SCOTT DISTRICT BOUNDARY TO CONFLUENCE WITH SIXMILE CREEK
STREAMFLOW: 130 CFS
Class III-IV River Run
The Whitewater River Run from Scott District Boundary to Confluence with Sixmile Creek in California is a popular destination for recreational kayaking and rafting. The ideal streamflow range for this section of the river is between 300 and 800 cubic feet per second (cfs) during the spring months. The class rating for this section is Class III-IV, with technical rapids and obstacles such as Tight Squeeze, Staircase, and Sudden Impulse.
The segment mileage of this run is approximately 12 miles, with a total of 13 rapids along the way. The river flows through narrow canyons and granite boulders, making it a challenging and exciting ride for experienced paddlers.
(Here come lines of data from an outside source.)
theorem execSelfTestLate_keeps {s : State} (hz : Keeps ⟨φ0, true, true, φ3, true, φ5, φ6, φ7, φ8, true, φ10, φ11, φ12, φ13, φ14, φ15, true, φ17, φ18, φ19⟩ z0 s) : Kept ⟨φ0, true, true, φ3, true, φ5, φ6, φ7, φ8, true, φ10, φ11, φ12, φ13, φ14, φ15, true, φ17, φ18, φ19⟩ z0 (execSelfTestLate s) := by
  unfold execSelfTestLate
  apply Kept.next
  extract_lets +onlyGivenNames sec_1
  split
  · exact hz
  · extract_lets +onlyGivenNames s1_2 s2_3
    have k_s1_2 : Keeps ⟨φ0, true, true, φ3, true, φ5, φ6, φ7, φ8, true, φ10, φ11, φ12, φ13, φ14, φ15, true, φ17, φ18, φ19⟩ z0 s1_2 := allowEnd_keeps (advanceTo_keeps hz)
    have k_s2_3 : Keeps ⟨φ0, true, true, φ3, true, φ5, φ6, φ7, φ8, true, φ10, φ11, φ12, φ13, φ14, φ15, true, φ17, φ18, φ19⟩ z0 s2_3 := raise_keeps k_s1_2
    clear_value s1_2 s2_3
    apply stBegin_keeps
    split
    · exact trip_keeps k_s2_3
    · exact k_s2_3

theorem wrStCtrl_keeps {v : Word} {s : State} (hz : Keeps ⟨φ0, φ1, φ2, φ3, φ4, φ5, φ6, φ7, φ8, φ9, φ10, φ11, φ12, φ13, φ14, φ15, φ16, φ17, φ18, φ19⟩ z0 s) : Keeps ⟨φ0, φ1, φ2, φ3, φ4, φ5, φ6, φ7, φ8, φ9, φ10, φ11, φ12, φ13, φ14, φ15, φ16, φ17, φ18, φ19⟩ z0 (wrStCtrl v s) := by
  unfold wrStCtrl
  exact plainWrite_keeps hz

theorem setStream_keeps {n : Nat} {v : CarStream} {s : State} (hz : Keeps ⟨φ0, φ1, φ2, φ3, φ4, φ5, φ6, φ7, φ8, φ9, φ10, φ11, φ12, φ13, true, φ15, φ16, φ17, φ18, φ19⟩ z0 s) : Keeps ⟨φ0, φ1, φ2, φ3, φ4, φ5, φ6, φ7, φ8, φ9, φ10, φ11, φ12, φ13, true, φ15, φ16, φ17, φ18, φ19⟩ z0 (setStream n v s) := by
  unfold setStream
  exact Keeps.of hz rfl

theorem setGrp_keeps {g : Nat} {v : CarGroup} {s : State} (hz : Keeps ⟨φ0, φ1, φ2, φ3, φ4, φ5, φ6, φ7, φ8, φ9, φ10, φ11, φ12, φ13, true, φ15, φ16, φ17, φ18, φ19⟩ z0 s) : Keeps ⟨φ0, φ1, φ2, φ3, φ4, φ5, φ6, φ7, φ8, φ9, φ10, φ11, φ12, φ13, true, φ15, φ16, φ17, φ18, φ19⟩ z0 (setGrp g v s) := by
  unfold setGrp
  exact Keeps.of hz rfl

theorem dropSample_keeps {st id : Nat} {s : State} (hz : Keeps ⟨φ0, φ1, φ2, φ3, φ4, φ5, φ6, φ7, φ8, φ9, φ10, φ11, φ12, φ13, true, φ15, φ16, φ17, φ18, φ19⟩ z0 s) : Keeps ⟨φ0, φ1, φ2, φ3, φ4, φ5, φ6, φ7, φ8, φ9, φ10, φ11, φ12, φ13, true, φ15, φ16, φ17, φ18, φ19⟩ z0 (dropSample st id s) := by
  unfold dropSample
  exact Keeps.of hz rfl

theorem updSample_keeps {st id : Nat} {f : CarSample → CarSample} {s : State} (hz : Keeps ⟨φ0, φ1, φ2, φ3, φ4, φ5, φ6, φ7, φ8, φ9, φ10, φ11, φ12, φ13, true, φ15, φ16, φ17, φ18, φ19⟩ z0 s) : Keeps ⟨φ0, φ1, φ2, φ3, φ4, φ5, φ6, φ7, φ8, φ9, φ10, φ11, φ12, φ13, true, φ15, φ16, φ17, φ18, φ19⟩ z0 (updSample st id f s) := by
  unfold updSample
  exact Keeps.of hz rfl

theorem updSlot_keeps {g num j : Nat} {f : CarSlot → CarSlot} {s : State} (hz : Keeps ⟨φ0, φ1, φ2, φ3, φ4, φ5, φ6, φ7, φ8, φ9, φ10, φ11, φ12, φ13, true, φ15, φ16, φ17, φ18, φ19⟩ z0 s) : Keeps ⟨φ0, φ1, φ2, φ3, φ4, φ5, φ6, φ7, φ8, φ9, φ10, φ11, φ12, φ13, true, φ15, φ16, φ17, φ18, φ19⟩ z0 (updSlot g num j f s) := by
  unfold updSlot
  extract_lets +onlyGivenNames k_1
  exact setGrp_keeps hz

theorem openBatch_keeps {g : Nat} {s : State} (hz : Keeps ⟨φ0, φ1, φ2, φ3, φ4, φ5, φ6, φ7, φ8, φ9, φ10, φ11, φ12, φ13, true, φ15, φ16, φ17, φ18, φ19⟩ z0 s) : Held (fun v => Keeps ⟨φ0, φ1, φ2, φ3, φ4, φ5, φ6, φ7, φ8, φ9, φ10, φ11, φ12, φ13, true, φ15, φ16, φ17, φ18, φ19⟩ z0 v.2) (openBatch g s) := by
  unfold openBatch
  split
  · exact Held.none
  · extract_lets +onlyGivenNames k_1
    refine Held.some ?_
    try dsimp only
    exact setGrp_keeps hz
In addition to the rapids, there are also calm stretches of water for relaxation and enjoyment.
There are specific regulations in place for this area to ensure the safety of all visitors. A permit is required to access the river, and all paddlers must wear a properly fitting life jacket at all times. Additionally, fires are only permitted in designated areas, and all trash must be packed out. It is important to respect the natural environment and wildlife in the area, and to follow Leave No Trace principles.
Overall, the Whitewater River Run from Scott District Boundary to Confluence with Sixmile Creek is a thrilling and rewarding experience for advanced paddlers. It is important to plan ahead, check current river conditions, and follow all regulations to ensure a safe and enjoyable trip.